EXERCISE AIM »
Please print the entries below exactly, from the line with "(s.ringSlot p k + 4) = 0" through the line with "2 ^ (Fld.AUD_P_BLOCK_BLOCK p).wid", including both of those lines and leaving out all others.

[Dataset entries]
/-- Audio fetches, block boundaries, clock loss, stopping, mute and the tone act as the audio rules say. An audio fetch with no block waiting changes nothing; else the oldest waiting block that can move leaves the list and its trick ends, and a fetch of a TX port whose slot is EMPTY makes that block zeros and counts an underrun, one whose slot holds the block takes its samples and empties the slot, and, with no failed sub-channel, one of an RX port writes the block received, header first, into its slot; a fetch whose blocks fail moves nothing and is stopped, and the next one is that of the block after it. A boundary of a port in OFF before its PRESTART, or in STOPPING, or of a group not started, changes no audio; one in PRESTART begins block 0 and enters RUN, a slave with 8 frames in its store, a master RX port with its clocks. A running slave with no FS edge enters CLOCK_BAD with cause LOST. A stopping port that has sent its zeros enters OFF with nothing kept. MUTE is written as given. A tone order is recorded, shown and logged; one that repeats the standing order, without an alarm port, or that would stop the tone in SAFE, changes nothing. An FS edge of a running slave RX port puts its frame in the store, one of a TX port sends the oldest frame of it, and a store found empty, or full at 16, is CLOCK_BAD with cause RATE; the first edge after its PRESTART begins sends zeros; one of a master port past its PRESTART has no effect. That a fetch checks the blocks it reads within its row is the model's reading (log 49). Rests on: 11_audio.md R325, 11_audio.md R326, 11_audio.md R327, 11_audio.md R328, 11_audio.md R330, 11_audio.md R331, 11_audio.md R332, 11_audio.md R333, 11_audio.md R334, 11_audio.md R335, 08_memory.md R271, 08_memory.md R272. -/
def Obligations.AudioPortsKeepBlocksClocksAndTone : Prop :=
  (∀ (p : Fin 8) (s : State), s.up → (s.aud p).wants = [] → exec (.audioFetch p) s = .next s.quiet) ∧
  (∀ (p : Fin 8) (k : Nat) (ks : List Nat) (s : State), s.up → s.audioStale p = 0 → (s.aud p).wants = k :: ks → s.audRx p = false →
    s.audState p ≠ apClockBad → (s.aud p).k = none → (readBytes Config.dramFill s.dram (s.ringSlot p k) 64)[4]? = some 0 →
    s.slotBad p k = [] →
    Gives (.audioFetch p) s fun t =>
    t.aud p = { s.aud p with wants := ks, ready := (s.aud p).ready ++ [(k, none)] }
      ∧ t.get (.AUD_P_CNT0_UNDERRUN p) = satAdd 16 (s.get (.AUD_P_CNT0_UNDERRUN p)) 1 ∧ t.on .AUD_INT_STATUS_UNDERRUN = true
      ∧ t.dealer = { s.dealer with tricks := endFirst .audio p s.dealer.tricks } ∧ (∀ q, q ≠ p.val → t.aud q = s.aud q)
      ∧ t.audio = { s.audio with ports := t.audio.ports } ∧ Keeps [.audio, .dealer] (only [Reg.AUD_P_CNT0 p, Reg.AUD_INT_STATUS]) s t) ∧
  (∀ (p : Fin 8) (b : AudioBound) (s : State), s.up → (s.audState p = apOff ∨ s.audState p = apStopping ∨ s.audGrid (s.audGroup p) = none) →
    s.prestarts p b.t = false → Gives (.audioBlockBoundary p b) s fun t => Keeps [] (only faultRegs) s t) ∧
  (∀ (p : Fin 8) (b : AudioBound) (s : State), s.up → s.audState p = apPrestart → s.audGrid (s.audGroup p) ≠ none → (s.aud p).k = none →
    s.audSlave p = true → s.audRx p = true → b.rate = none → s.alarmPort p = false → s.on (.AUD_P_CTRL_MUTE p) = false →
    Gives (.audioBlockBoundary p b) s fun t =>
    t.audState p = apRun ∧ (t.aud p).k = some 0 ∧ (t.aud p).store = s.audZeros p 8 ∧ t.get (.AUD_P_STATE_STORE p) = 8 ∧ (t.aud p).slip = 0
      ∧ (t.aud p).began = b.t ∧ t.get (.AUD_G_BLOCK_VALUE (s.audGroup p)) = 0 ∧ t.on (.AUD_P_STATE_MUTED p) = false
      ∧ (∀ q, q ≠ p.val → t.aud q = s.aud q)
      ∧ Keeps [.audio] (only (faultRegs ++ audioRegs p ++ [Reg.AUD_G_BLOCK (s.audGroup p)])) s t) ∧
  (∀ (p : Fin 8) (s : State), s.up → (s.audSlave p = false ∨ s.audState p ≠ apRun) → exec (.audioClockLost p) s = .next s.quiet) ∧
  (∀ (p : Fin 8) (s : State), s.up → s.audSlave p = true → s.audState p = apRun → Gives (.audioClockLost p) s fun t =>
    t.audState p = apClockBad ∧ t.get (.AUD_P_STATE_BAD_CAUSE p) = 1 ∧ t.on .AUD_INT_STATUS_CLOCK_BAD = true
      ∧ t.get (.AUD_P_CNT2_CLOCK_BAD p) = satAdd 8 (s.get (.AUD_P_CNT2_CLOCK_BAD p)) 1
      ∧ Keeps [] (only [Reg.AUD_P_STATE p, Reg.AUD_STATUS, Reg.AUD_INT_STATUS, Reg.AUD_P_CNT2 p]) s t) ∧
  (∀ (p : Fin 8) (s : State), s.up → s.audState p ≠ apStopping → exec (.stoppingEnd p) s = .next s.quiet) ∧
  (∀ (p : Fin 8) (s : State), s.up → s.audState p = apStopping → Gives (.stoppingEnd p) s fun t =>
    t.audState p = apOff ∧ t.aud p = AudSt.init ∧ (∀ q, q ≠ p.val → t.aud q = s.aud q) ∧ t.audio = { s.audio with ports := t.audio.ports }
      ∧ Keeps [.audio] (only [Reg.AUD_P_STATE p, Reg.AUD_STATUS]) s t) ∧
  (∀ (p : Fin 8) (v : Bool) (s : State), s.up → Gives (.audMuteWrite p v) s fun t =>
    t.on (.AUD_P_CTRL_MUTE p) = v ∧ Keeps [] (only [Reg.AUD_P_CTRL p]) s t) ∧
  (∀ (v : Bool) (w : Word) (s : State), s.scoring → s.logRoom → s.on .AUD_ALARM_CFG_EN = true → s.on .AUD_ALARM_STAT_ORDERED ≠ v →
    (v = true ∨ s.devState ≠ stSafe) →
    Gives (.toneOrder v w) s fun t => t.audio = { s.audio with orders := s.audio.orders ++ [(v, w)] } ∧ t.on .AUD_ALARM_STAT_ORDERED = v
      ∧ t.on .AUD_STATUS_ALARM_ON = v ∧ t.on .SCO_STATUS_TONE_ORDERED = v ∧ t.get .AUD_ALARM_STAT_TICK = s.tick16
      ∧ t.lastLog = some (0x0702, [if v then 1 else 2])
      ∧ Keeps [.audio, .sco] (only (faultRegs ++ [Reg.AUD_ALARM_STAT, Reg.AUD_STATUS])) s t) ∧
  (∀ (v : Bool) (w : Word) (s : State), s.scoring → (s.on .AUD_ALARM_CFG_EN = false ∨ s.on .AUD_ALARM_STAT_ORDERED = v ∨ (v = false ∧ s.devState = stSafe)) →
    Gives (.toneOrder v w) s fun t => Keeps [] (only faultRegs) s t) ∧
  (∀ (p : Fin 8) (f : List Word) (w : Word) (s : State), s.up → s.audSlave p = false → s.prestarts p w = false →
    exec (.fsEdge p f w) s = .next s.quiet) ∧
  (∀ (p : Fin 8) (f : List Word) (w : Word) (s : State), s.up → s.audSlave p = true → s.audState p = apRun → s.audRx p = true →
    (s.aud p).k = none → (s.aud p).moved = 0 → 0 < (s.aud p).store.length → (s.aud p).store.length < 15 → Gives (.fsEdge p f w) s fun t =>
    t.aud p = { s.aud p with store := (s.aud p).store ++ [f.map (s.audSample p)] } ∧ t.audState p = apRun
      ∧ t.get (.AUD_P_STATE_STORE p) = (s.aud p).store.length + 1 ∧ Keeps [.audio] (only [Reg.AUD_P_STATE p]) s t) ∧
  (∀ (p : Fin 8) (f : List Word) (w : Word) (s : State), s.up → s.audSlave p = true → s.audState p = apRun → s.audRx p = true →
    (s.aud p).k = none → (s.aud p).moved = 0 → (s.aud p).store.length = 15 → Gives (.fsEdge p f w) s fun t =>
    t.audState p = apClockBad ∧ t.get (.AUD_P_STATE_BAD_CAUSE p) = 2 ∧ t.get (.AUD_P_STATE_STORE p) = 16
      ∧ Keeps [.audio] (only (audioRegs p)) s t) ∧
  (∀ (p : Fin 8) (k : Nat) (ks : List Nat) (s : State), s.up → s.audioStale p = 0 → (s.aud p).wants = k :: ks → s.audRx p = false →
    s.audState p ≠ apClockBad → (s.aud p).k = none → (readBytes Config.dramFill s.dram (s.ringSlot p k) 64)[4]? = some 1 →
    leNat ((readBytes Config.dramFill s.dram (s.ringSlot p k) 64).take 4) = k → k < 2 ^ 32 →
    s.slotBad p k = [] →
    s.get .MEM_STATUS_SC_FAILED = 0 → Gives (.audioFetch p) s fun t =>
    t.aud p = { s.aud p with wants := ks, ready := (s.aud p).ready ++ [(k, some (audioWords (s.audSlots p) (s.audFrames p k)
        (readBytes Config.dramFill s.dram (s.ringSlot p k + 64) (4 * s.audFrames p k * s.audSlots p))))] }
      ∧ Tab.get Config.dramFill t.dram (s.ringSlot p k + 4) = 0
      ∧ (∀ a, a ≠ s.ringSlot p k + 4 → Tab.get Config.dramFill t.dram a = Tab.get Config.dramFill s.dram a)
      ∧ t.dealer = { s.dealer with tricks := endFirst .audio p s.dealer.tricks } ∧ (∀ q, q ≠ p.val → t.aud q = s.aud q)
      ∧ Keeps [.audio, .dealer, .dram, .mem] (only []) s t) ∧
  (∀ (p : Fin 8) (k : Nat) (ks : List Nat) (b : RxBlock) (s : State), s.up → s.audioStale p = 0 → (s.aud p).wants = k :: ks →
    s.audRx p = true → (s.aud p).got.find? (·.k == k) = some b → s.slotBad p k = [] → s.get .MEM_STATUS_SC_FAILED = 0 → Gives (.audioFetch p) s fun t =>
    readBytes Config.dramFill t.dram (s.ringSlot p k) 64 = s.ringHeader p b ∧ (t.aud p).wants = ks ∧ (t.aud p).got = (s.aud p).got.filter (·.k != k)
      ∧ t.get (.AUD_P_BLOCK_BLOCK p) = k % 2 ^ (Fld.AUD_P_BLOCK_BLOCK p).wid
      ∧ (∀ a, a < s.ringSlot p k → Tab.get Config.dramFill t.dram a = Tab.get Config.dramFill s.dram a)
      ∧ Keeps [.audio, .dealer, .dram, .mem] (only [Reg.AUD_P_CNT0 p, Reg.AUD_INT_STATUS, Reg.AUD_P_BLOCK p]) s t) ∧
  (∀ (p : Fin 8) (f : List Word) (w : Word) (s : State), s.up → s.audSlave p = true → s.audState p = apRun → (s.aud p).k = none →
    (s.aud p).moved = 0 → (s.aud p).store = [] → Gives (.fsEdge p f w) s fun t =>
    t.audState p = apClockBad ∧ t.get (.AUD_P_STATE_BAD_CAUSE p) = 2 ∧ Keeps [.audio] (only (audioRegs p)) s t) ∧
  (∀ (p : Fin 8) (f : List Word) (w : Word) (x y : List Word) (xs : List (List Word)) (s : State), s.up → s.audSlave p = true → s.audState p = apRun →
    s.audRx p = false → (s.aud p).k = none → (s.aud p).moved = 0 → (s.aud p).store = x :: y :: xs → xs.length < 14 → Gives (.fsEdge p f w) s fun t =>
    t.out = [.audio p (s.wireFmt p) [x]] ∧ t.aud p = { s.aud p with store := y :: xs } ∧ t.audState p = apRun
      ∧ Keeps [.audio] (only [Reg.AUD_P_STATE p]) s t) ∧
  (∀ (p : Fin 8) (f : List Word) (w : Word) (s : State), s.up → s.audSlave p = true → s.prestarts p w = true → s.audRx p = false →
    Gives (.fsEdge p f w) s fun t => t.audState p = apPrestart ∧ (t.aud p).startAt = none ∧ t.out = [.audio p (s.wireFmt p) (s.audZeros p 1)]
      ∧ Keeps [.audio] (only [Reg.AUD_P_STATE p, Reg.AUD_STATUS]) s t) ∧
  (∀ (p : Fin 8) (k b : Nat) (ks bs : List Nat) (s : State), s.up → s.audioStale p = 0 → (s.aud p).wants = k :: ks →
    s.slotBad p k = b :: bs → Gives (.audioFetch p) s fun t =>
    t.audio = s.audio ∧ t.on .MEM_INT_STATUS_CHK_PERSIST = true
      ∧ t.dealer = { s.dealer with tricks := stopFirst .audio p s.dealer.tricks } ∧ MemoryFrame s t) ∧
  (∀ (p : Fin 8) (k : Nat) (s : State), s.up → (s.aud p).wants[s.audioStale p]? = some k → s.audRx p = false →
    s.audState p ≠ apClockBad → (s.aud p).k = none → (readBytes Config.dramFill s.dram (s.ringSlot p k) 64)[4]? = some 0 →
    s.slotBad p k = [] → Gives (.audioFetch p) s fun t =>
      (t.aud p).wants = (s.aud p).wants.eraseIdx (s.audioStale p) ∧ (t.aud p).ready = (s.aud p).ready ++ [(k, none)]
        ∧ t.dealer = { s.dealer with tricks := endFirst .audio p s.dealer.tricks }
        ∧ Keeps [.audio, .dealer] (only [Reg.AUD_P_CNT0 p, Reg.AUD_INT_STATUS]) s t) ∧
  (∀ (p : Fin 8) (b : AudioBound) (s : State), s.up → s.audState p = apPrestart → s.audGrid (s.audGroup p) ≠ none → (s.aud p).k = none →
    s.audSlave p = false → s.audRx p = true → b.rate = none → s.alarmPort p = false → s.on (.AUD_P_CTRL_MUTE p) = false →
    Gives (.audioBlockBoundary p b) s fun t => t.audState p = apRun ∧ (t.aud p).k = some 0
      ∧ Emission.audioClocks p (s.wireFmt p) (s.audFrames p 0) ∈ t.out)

WRITTEN REPLY »
      ∧ Tab.get Config.dramFill t.dram (s.ringSlot p k + 4) = 0
      ∧ (∀ a, a ≠ s.ringSlot p k + 4 → Tab.get Config.dramFill t.dram a = Tab.get Config.dramFill s.dram a)
      ∧ t.dealer = { s.dealer with tricks := endFirst .audio p s.dealer.tricks } ∧ (∀ q, q ≠ p.val → t.aud q = s.aud q)
      ∧ Keeps [.audio, .dealer, .dram, .mem] (only []) s t) ∧
  (∀ (p : Fin 8) (k : Nat) (ks : List Nat) (b : RxBlock) (s : State), s.up → s.audioStale p = 0 → (s.aud p).wants = k :: ks →
    s.audRx p = true → (s.aud p).got.find? (·.k == k) = some b → s.slotBad p k = [] → s.get .MEM_STATUS_SC_FAILED = 0 → Gives (.audioFetch p) s fun t =>
    readBytes Config.dramFill t.dram (s.ringSlot p k) 64 = s.ringHeader p b ∧ (t.aud p).wants = ks ∧ (t.aud p).got = (s.aud p).got.filter (·.k != k)
      ∧ t.get (.AUD_P_BLOCK_BLOCK p) = k % 2 ^ (Fld.AUD_P_BLOCK_BLOCK p).wid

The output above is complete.